If money is super tight, and you can't wait to save a little more of it, then you'd be better off considering a mini lathe with VSR controls and learn to turn on that. You'll be restricted to smaller work, that's true, but big work is not a good starting point for learning to turn either.

Then, if you catch the turning bug, you can move up to something bigger and sell your mini lathe without taking too much of a bath. An HF lathe won't hold much value at all as a used machine.

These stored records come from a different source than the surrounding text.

@[simp] theorem State.writeCtrl_cfg (s : State) (v : Word) : (s.writeCtrl v).cfg = s.cfg := rfl
@[simp] theorem State.writeCtrl_ctrlIE (s : State) (v : Word) : (s.writeCtrl v).ctrlIE = v.getLsbD 0 := rfl
@[simp] theorem State.writeCtrl_status (s : State) (v : Word) : (s.writeCtrl v).status = s.status := rfl
@[simp] theorem State.writeCtrl_cmd (s : State) (v : Word) : (s.writeCtrl v).cmd = s.cmd := rfl
@[simp] theorem State.writeCtrl_padOut (s : State) (v : Word) : (s.writeCtrl v).padOut = s.padOut := rfl
@[simp] theorem State.writeCtrl_key (s : State) (v : Word) : (s.writeCtrl v).key = s.key := rfl
@[simp] theorem State.writeCtrl_din (s : State) (v : Word) : (s.writeCtrl v).din = s.din := rfl
@[simp] theorem State.writeCtrl_dout (s : State) (v : Word) : (s.writeCtrl v).dout = s.dout := rfl
@[simp] theorem State.writeCtrl_inLen (s : State) (v : Word) : (s.writeCtrl v).inLen = s.inLen := rfl
@[simp] theorem State.writeCtrl_outLen (s : State) (v : Word) : (s.writeCtrl v).outLen = s.outLen := rfl
@[simp] theorem State.writeCtrl_rk (s : State) (v : Word) : (s.writeCtrl v).rk = s.rk := rfl
@[simp] theorem State.writeCtrl_inBuf (s : State) (v : Word) : (s.writeCtrl v).inBuf = s.inBuf := rfl
@[simp] theorem State.writeCtrl_outBuf (s : State) (v : Word) : (s.writeCtrl v).outBuf = s.outBuf := rfl
@[simp] theorem State.writeCtrl_c (s : State) (v : Word) : (s.writeCtrl v).c = s.c := rfl
@[simp] theorem State.writeCtrl_d (s : State) (v : Word) : (s.writeCtrl v).d = s.d := rfl
@[simp] theorem State.writeCtrl_l (s : State) (v : Word) : (s.writeCtrl v).l = s.l := rfl
@[simp] theorem State.writeCtrl_r (s : State) (v : Word) : (s.writeCtrl v).r = s.r := rfl
@[simp] theorem State.writeCtrl_remain (s : State) (v : Word) : (s.writeCtrl v).remain = s.remain := rfl
@[simp] theorem State.writeCtrl_rnd (s : State) (v : Word) : (s.writeCtrl v).rnd = s.rnd := rfl
@[simp] theorem State.writeCtrl_blk (s : State) (v : Word) : (s.writeCtrl v).blk = s.blk := rfl
@[simp] theorem State.writeCtrl_host (s : State) (v : Word) : (s.writeCtrl v).host = s.host := rfl
@[simp] theorem State.writeCtrl_schedule (s : State) (v : Word) : (s.writeCtrl v).schedule = s.schedule := rfl
@[simp] theorem State.writeCtrl_draws (s : State) (v : Word) : (s.writeCtrl v).draws = s.draws := rfl

@[simp] theorem State.writeStatus_cfg (s : State) (v : Word) : (s.writeStatus v).cfg = s.cfg := rfl
@[simp] theorem State.writeStatus_ctrlIE (s : State) (v : Word) : (s.writeStatus v).ctrlIE = s.ctrlIE := rfl
@[simp] theorem State.writeStatus_busy (s : State) (v : Word) : (s.writeStatus v).status.busy = s.status.busy := rfl
@[simp] theorem State.writeStatus_done (s : State) (v : Word) : (s.writeStatus v).status.done = (s.status.done && !v.getLsbD 1) := rfl
@[simp] theorem State.writeStatus_ksv (s : State) (v : Word) : (s.writeStatus v).status.ksv = s.status.ksv := rfl
@[simp] theorem State.writeStatus_bwe (s : State) (v : Word) : (s.writeStatus v).status.bwe = (s.status.bwe && !v.getLsbD 3) := rfl
@[simp] theorem State.writeStatus_errCode (s : State) (v : Word) : (s.writeStatus v).status.errCode = s.status.errCode := rfl
@[simp] theorem State.writeStatus_cmd (s : State) (v : Word) : (s.writeStatus v).cmd = s.cmd := rfl
@[simp] theorem State.writeStatus_padOut (s : State) (v : Word) : (s.writeStatus v).padOut = s.padOut := rfl
@[simp] theorem State.writeStatus_key (s : State) (v : Word) : (s.writeStatus v).key = s.key := rfl
@[simp] theorem State.writeStatus_din (s : State) (v : Word) : (s.writeStatus v).din = s.din := rfl
@[simp] theorem State.writeStatus_dout (s : State) (v : Word) : (s.writeStatus v).dout = s.dout := rfl
@[simp] theorem State.writeStatus_inLen (s : State) (v : Word) : (s.writeStatus v).inLen = s.inLen := rfl
@[simp] theorem State.writeStatus_outLen (s : State) (v : Word) : (s.writeStatus v).outLen = s.outLen := rfl
@[simp] theorem State.writeStatus_rk (s : State) (v : Word) : (s.writeStatus v).rk = s.rk := rfl
@[simp] theorem State.writeStatus_inBuf (s : State) (v : Word) : (s.writeStatus v).inBuf = s.inBuf := rfl
@[simp] theorem State.writeStatus_outBuf (s : State) (v : Word) : (s.writeStatus v).outBuf = s.outBuf := rfl
@[simp] theorem State.writeStatus_c (s : State) (v : Word) : (s.writeStatus v).c = s.c := rfl
@[simp] theorem State.writeStatus_d (s : State) (v : Word) : (s.writeStatus v).d = s.d := rfl
@[simp] theorem State.writeStatus_l (s : State) (v : Word) : (s.writeStatus v).l = s.l := rfl
@[simp] theorem State.writeStatus_r (s : State) (v : Word) : (s.writeStatus v).r = s.r := rfl
@[simp] theorem State.writeStatus_remain (s : State) (v : Word) : (s.writeStatus v).remain = s.remain := rfl
@[simp] theorem State.writeStatus_rnd (s : State) (v : Word) : (s.writeStatus v).rnd = s.rnd := rfl
@[simp] theorem State.writeStatus_blk (s : State) (v : Word) : (s.writeStatus v).blk = s.blk := rfl
@[simp] theorem State.writeStatus_host (s : State) (v : Word) : (s.writeStatus v).host = s.host := rfl
@[simp] theorem State.writeStatus_schedule (s : State) (v : Word) : (s.writeStatus v).schedule = s.schedule := rfl
@[simp] theorem State.writeStatus_draws (s : State) (v : Word) : (s.writeStatus v).draws = s.draws := rfl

And learning to turn is plenty challenging enough without having to fight your equipment.


----------



## NCPaladin (Aug 7, 2010)

You haven't said what you intend to turn yet. If it is furniture (chair, table legs, etc) you will need a longer bed. For most items a shorter bed will suffice. I have the Nova Comet and the Nova 1624. I have never needed over 24" length on the 1624. A lot of folks only use a mini lathe.
_I am not suggesting the_ following because I have not used it but _in general _Grizzly has better quality than HF. The biggest drawback is the low speed of 650 but if you are not wanting to do larger bowls that is not a problem.
Maybe someone here has a first hand critique of this lathe or another similar Grizzly.
http://www.grizzly.com/products/12-x-18-Variable-Speed-Wood-Lathe/T25920
I think Nova's recommended speeds are similar to everyone else and you can see by the chart for rough stock a 650 low speed relates to a max diameter of 6-8" where the Comet low speed of 300 relates to a max diameter of 10" for rough work.


----------



## jdonhowe (Jul 25, 2014)

A few suggestions to add to the good advice already posted-
I agree that "old isn't necessarily better", esp. with lathes. A lot of older lathes don't have good bearings, so they have a lot of runout. Also, they won't accept standard accessories- oddball spindle thread size, and non-MT#2, for example.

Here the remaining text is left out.